Changes in some risk factors, like systolic BP and total and LDL cholesterol, favored targeted therapy, whereas there were no between-group differences for others. Diastolic BP and NT-proBNP levels declined to a similar extent in both arms, with body mass index (BMI) seeing a slight uptick. There were increases in left atrial volume and LVEF in both groups.
Managing AF Is ‘Labor-intensive’
Commenting on the results after Rienstra’s presentation, Dennis Lau, MBBS, PhD (Royal Adelaide Hospital, University of Adelaide, Australia), pointed to multiple issues that need to be considered when looking at the waning of the benefits over time.
First, not all risk factors were targeted by the intervention, Lau said, noting the increase in BMI over the course of the trial, as well as the lack of any mention of sleep apnea status or management of alcohol consumption.

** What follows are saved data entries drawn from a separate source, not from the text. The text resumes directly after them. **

-- ==== Sys2Proof/Machine/Params.lean ====
section
/-! DEFINITION. The parameters the machine is built with: the defaults of `spec/00_scope.md` rule R7 and
`spec/92_eei_decisions.md` Part 2, the two OPEN ones left without a value (log entries 3 and 4). -/

namespace Sys2Proof.Machine

/-- The configuration `exec` runs (R7). DESIGN CHOICE: the named parameters at the defaults of the spec. -/
def params : Params :=
  { zptab := Config.zptab
    inCap := Config.inCap
    grace := 25
    ctxIds := 3
    mtfnoInit := 3
    faddInit := 4
    faddCeil := 0x10000000
    fscale := 24
    mpsAdaptGe := true
    fshiftUnary := true
    strictSingleMarker := true }

end Sys2Proof.Machine
end

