-- ==== Sys2Proof/Certificates/Slice0/Obligations.lean ====
section
/-! DEFINITION. The statements for the provers. Each docstring names the rule of the spec a statement
formalises; `spec/` is the only authority, and a clause that rests on a choice of the model names its log
entry. The parameters of `exec` and `step` are the defaults of `spec/00_scope.md` rule R7 (log entry 3), the
tables and `IN_CAP` are open (log entry 4). -/

open Sys2Proof Sys2Proof.Machine

/-! ### Encoding -/

/-- Decode and encode agree (R95, R97, R100): the decoder reads every command, with every operand its fields
can hold, back from its word. -/
def Obligations.DecodeInvertsEncode : Prop :=
  ∀ i : Instr, decode (encode i) = .ok i

/-- No bit of a command word is dropped (R95, R97): a word the decoder accepts is the word of the command
it reads. -/
def Obligations.EncodeInvertsDecode : Prop :=
  ∀ (w : Word16) (i : Instr), decode w = .ok i → encode i = w

/-- The opcode map (R97): the decoder accepts a word exactly when a row's match and mask do, and reads a command
of that row. -/
def Obligations.DecodeFollowsTheOpcodeTable : Prop :=
  (∀ (w : Word16) (i : Instr), decode w = .ok i → w &&& (tableRow i).2 = (tableRow i).1) ∧
  (∀ (w : Word16) (i : Instr), w &&& (tableRow i).2 = (tableRow i).1 →
    ∃ j, decode w = .ok j ∧ tableRow j = tableRow i)

/-- Words the spec itself writes out (R99, R100, R254, `spec/95_test_vectors.md` T86) decode to the commands it
says, or are refused by name. -/
def Obligations.WordsWrittenInTheSpecDecode : Prop :=
  decode 0x5005 = .ok (.zpctx 5) ∧ decode 0x6018 = .ok (.rawn 24) ∧ decode 0x760D = .ok (.binn 3 13) ∧
  decode 0xD000 = .ok .run ∧ decode 0x1000 = .ok .sreset ∧ decode 0x7C45 = .ok (.binn 6 69) ∧
  decode 0xE000 = .error .reservedOpcode ∧ decode 0xF123 = .error .reservedOpcode ∧
  decode 0x4001 = .error .fieldNotZero ∧ checkOperands (.zpctx 300) = .error .contextOutOfRange ∧
  checkOperands (.rawn 25) = .error .rawCountOutOfRange ∧
  checkOperands (.binn 7 174) = .error .treeOutOfRange ∧ checkOperands (.binn 7 133) = .ok ()

/-- Illegal command words (R98, R254): written in a state that is not terminal such a word raises `IllegalCmd`
with `einfo` = the word and changes nothing else; a word that is not illegal is a command with its operands
in range, whose dispatch never raises `IllegalCmd`. The write is an event of the model's queue (log entry 2). -/
def Obligations.IllegalWordsAloneRaiseIllegalCmd : Prop :=
  (∀ (s : State) (v : Word32) (rest : List HostEvent),
    s.pend = .write 0x00 32 v :: rest → s.st ≠ .done → s.st ≠ .fault →
    IllegalWord (v.setWidth 16 : Word16).toNat →
    step s = .next { s with
      pend := rest, err := .illegalCmd, einfo := (v.setWidth 16 : Word16).setWidth 32, olen := 0,
      st := .fault }) ∧
  (∀ w : Word16, ¬ IllegalWord w.toNat → ∃ i, decode w = .ok i ∧ i.wf = true ∧
    ∀ s t : State, s.err ≠ .illegalCmd → exec i s = .next t → t.err ≠ .illegalCmd)

/-! ### Dispatch and sequencing -/

/-- A step runs the decoded command: when the host's next event writes a word to `CMD` and the word decodes to
`i`, the step is `exec i` on the state without that event. Bits 31:16 of the write are ignored (R24, V4). That the host's
events stand in a queue is the model's choice (log entry 2). -/
def Obligations.StepRunsTheDecodedCommand : Prop :=
  ∀ (s : State) (v : Word32) (rest : List HostEvent) (i : Instr),
    s.pend = .write 0x00 32 v :: rest → decode (v.setWidth 16) = .ok i →
    step s = exec i { s with pend := rest }

/-- Terminal states (R257): in `DONE` and `FAULT` every command word other than `SRESET`, a command or not, is ignored:
nothing changes, the first fault stays; `SRESET` starts over. The host's event is used up (log entry 2). -/
def Obligations.TerminalStatesIgnoreCommands : Prop :=
  ∀ s : State, (s.st = .done ∨ s.st = .fault) →
    (∀ i : Instr, i ≠ .sreset → exec i s = .next s) ∧
    (∀ (v : Word32) (rest : List HostEvent), s.pend = .write 0x00 32 v :: rest →
      (v.setWidth 16 : Word16) ≠ 0x1000 → step s = .next { s with pend := rest }) ∧
    exec .sreset s = .next (softReset s) ∧ (softReset s).st = .reset ∧ (softReset s).err = .none

/-- `SeqError` (R255): a command in range, written in a state that does not accept it, enters `FAULT` with the
word as information and changes nothing else. -/
def Obligations.OutOfSequenceRaisesSeqError : Prop :=
  ∀ (i : Instr) (s : State), i.wf = true → s.st ≠ .done → s.st ≠ .fault → s.st ∉ acceptedStates i →
    exec i s = .next { s with
      err := .seqError, einfo := (encode i).setWidth 32, olen := 0, st := .fault }

/-- `IllegalCmd` comes first (R254, R258): a command whose operand is out of range raises it whatever the
state accepts, before anything changes. -/
def Obligations.OutOfRangeRaisesIllegalCmd : Prop :=
  ∀ (i : Instr) (s : State), i.wf = false → s.st ≠ .done → s.st ≠ .fault →
    exec i s = .next { s with
      err := .illegalCmd, einfo := (encode i).setWidth 32, olen := 0, st := .fault }

/-- The sequencer (R236): the state an accepted command leaves, for every command but `RUN`
(`RunAlwaysEnds`). Stated where the position counter has its range (R22). -/
def Obligations.SequencerTable : Prop :=
  ∀ (i : Instr) (s t : State), Inv s → s.st ∈ acceptedStates i → exec i s = .next t → t.st ≠ .fault →
    match i with
    | .nop => t = s
    | .sreset => t.st = .reset
    | .dinit => t.st = .ready
    | .preload => t.st = .ready
    | .zpraw => t.st = .ready
    | .zpctx _ => t.st = .ready
    | .rawn _ => t.st = .ready
    | .binn _ _ => t.st = .ready
    | .blkhdr => (0 < t.blk.size.toNat ∧ t.st = .block) ∨ (t.blk.size.toNat = 0 ∧ t.st = .done)
    | .symdec => (t.blk.i.toNat < t.blk.size.toNat ∧ t.st = .block) ∨
        (t.blk.i.toNat = t.blk.size.toNat ∧ t.st = .ranked)
    | .ibwt => t.st = .recon
    | .emit => t.st = .ready
    | .block => t.st = .ready ∨ t.st = .done
    | .run => True

/-- What a fault leaves for the host to read (R250, R251, R252, R253): the information word of each fault code and
the commands that raise it; no output is visible. -/
def Obligations.FaultInformation : Prop :=
  ∀ (i : Instr) (s t : State), Inv s → s.st ≠ .fault → exec i s = .next t → t.st = .fault →
    t.olen = 0 ∧
    match t.err with
    | .none => False
    | .truncatedStream => t.einfo = t.coder.rp ∧ t.coder.rp = t.len ∧ t.coder.delay = 0 ∧ readsStream i = true
    | .blockTooLarge => t.einfo.toNat = t.blk.size.toNat ∧ 4194305 ≤ t.einfo.toNat ∧
        t.einfo.toNat ≤ 16777215 ∧ (i = .blkhdr ∨ i = .block ∨ i = .run)
    | .corruptBlock => (t.einfo = 1 ∨ t.einfo = 2 ∨ t.einfo = 3) ∧ (i = .ibwt ∨ i = .block ∨ i = .run)
    | .illegalCmd => t.einfo = (encode i).setWidth 32 ∧ i.wf = false
    | .seqError => t.einfo = (encode i).setWidth 32 ∧ i.wf = true ∧ s.st ∉ acceptedStates i

/-- Fault entry (R256): it writes `err`, `einfo`, `olen` and `st`, and nothing else. -/
def Obligations.FaultEntryWritesFourRegisters : Prop :=
  ∀ (e : Err) (info : Word32) (s : State),
    faultEntry e info s = { s with err := e, einfo := info, olen := 0, st := .fault }

/-- Every register and memory of the spec has its writers and no other command writes it (R23, R24, R43 to R45, R50,
R61): the input memory and `LEN` are written by no command, `IADDR` and `OADDR` by `SRESET` alone; `err` and
`einfo` only where a fault is entered; `res` by the four primitives; the coder by the commands that read the
stream (`PRELOAD`: the Bit Source's registers alone), which may write the contexts too
(`ContextsAreWrittenAtTheirIndex`); `olen` by `DINIT` and `EMIT`, on its own or in `BLOCK` and `RUN`, or by a
fault; the output memory by `EMIT`; each block register and memory by `BLKHDR`, `SYMDEC` or `IBWT` as listed.
`rdata`, `pend`, `bootCount` and `resetCount` are the model's own fields (log entries 2 and 5): no command but
`SRESET` moves one of them. -/
def Obligations.RegistersHaveTheirWriters : Prop :=
  ∀ (i : Instr) (s t : State), exec i s = .next t →
    t.imem = s.imem ∧ t.len = s.len ∧ t.rdata = s.rdata ∧ t.pend = s.pend ∧ t.bootCount = s.bootCount ∧
    (i ≠ .sreset →
      t.iaddr = s.iaddr ∧ t.oaddr = s.oaddr ∧ t.resetCount = s.resetCount ∧
      (t.st ≠ .fault → t.err = s.err ∧ t.einfo = s.einfo) ∧
      (t.st = .fault → t = s ∨ t.olen = 0) ∧
      (t.st ≠ .fault → writesOlen i = false → t.olen = s.olen) ∧
      (returnsValue i = false → t.res = s.res) ∧
      (readsStream i = false → t.coder = s.coder ∧ t.ctx = s.ctx) ∧
      (i = .preload → t.coder = { s.coder with
        buf := t.coder.buf, scount := t.coder.scount, delay := t.coder.delay, rp := t.coder.rp }) ∧
      (appendsOutput i = false → t.omem = s.omem) ∧
      (writesBlock i = false → t.blk = s.blk) ∧
      (i = .blkhdr → t.blk = { s.blk with
        size := t.blk.size, fshift := t.blk.fshift, fadd := t.blk.fadd, freq := t.blk.freq, mtf := t.blk.mtf,
        mtfno := t.blk.mtfno, markerpos := t.blk.markerpos, mcount := t.blk.mcount, i := t.blk.i }) ∧
      (i = .symdec → t.blk = { s.blk with
        fadd := t.blk.fadd, freq := t.blk.freq, mtf := t.blk.mtf, mtfno := t.blk.mtfno,
        markerpos := t.blk.markerpos, mcount := t.blk.mcount, i := t.blk.i, data := t.blk.data }) ∧
      (i = .ibwt → t.blk = { s.blk with
        data := t.blk.data, posn := t.blk.posn, count := t.blk.count, last := t.blk.last,
        ptr := t.blk.ptr }))

/-- The ContextTable (R33, R168): a decode under `c` touches no other entry, `BINN` only its tree's, and the
symbol model never an entry from 260 on. `BLKHDR`, `PRELOAD` and the raw decisions touch none. -/
def Obligations.ContextsAreWrittenAtTheirIndex : Prop :=
  ∀ (s t : State),
    (∀ c, exec (.zpctx c) s = .next t → ∀ k, k ≠ c.toNat → tableGet t.ctx k = tableGet s.ctx k) ∧
    (∀ nb base, exec (.binn nb base) s = .next t →
      ∀ k, k < base.toNat ∨ base.toNat + 2 ^ nb.toNat - 2 < k → tableGet t.ctx k = tableGet s.ctx k) ∧
    (exec .symdec s = .next t → ∀ k, 260 ≤ k → tableGet t.ctx k = tableGet s.ctx k) ∧
    (exec .block s = .next t → ∀ k, 260 ≤ k → tableGet t.ctx k = tableGet s.ctx k) ∧
    (∀ i, (i = .blkhdr ∨ i = .preload ∨ i = .zpraw ∨ ∃ n, i = .rawn n) → exec i s = .next t →
      t.ctx = s.ctx)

And second, the intensity and frequency of follow-up lessened in both groups after the initial 12 months.
“So that means that when patients [did] not meet their targets, there was no flexibility for the investigators to escalate intensity of follow-up, as what we would in normal clinical practice,” Lau said.
Additionally, it’s not clear that performing periodic follow-up via telephone is ideal, he commented. “While during this pandemic telehealth is useful, we have found in our experience in our risk factor clinics that this is quite limited,” he said, noting that various measurements—body weight, waist circumference, and BP, for example—cannot be taken. Patient engagement takes a hit with telehealth appointments as well, Lau added.
And finally, Lau said, it’s not clear whether the results would have been similar if the rate of sinus rhythm was evaluated using continuous monitoring with a loop recorder rather than with a 7-day Holter monitor.
“So the take-home message for the audience today is: when we treat patients with AF, all risk factors need to be targeted for best results,” Lau stressed. “And secondly, managing AF is labor-intensive, and we need specialized AF clinics for successful treatment to provide integrated care to maximize patient engagement.”
Rienstra M. Targeted therapy of underlying conditions in patients with persistent atrial fibrillation and mild to moderate stable heart failure: long term outcome of the RACE 3 trial. Presented at: EHRA 2021. April 23, 2021.
- The study was supported by the Netherlands Heart Foundation and the Netherlands Heart Institute. The trial was funded by unrestricted grants from AstraZeneca, Bayer, Biotronik, Boehringer-Ingelheim, Boston Scientific, Medtronic, Sanofi-Aventis, and St. Jude Medical paid to the Netherlands Heart Institute.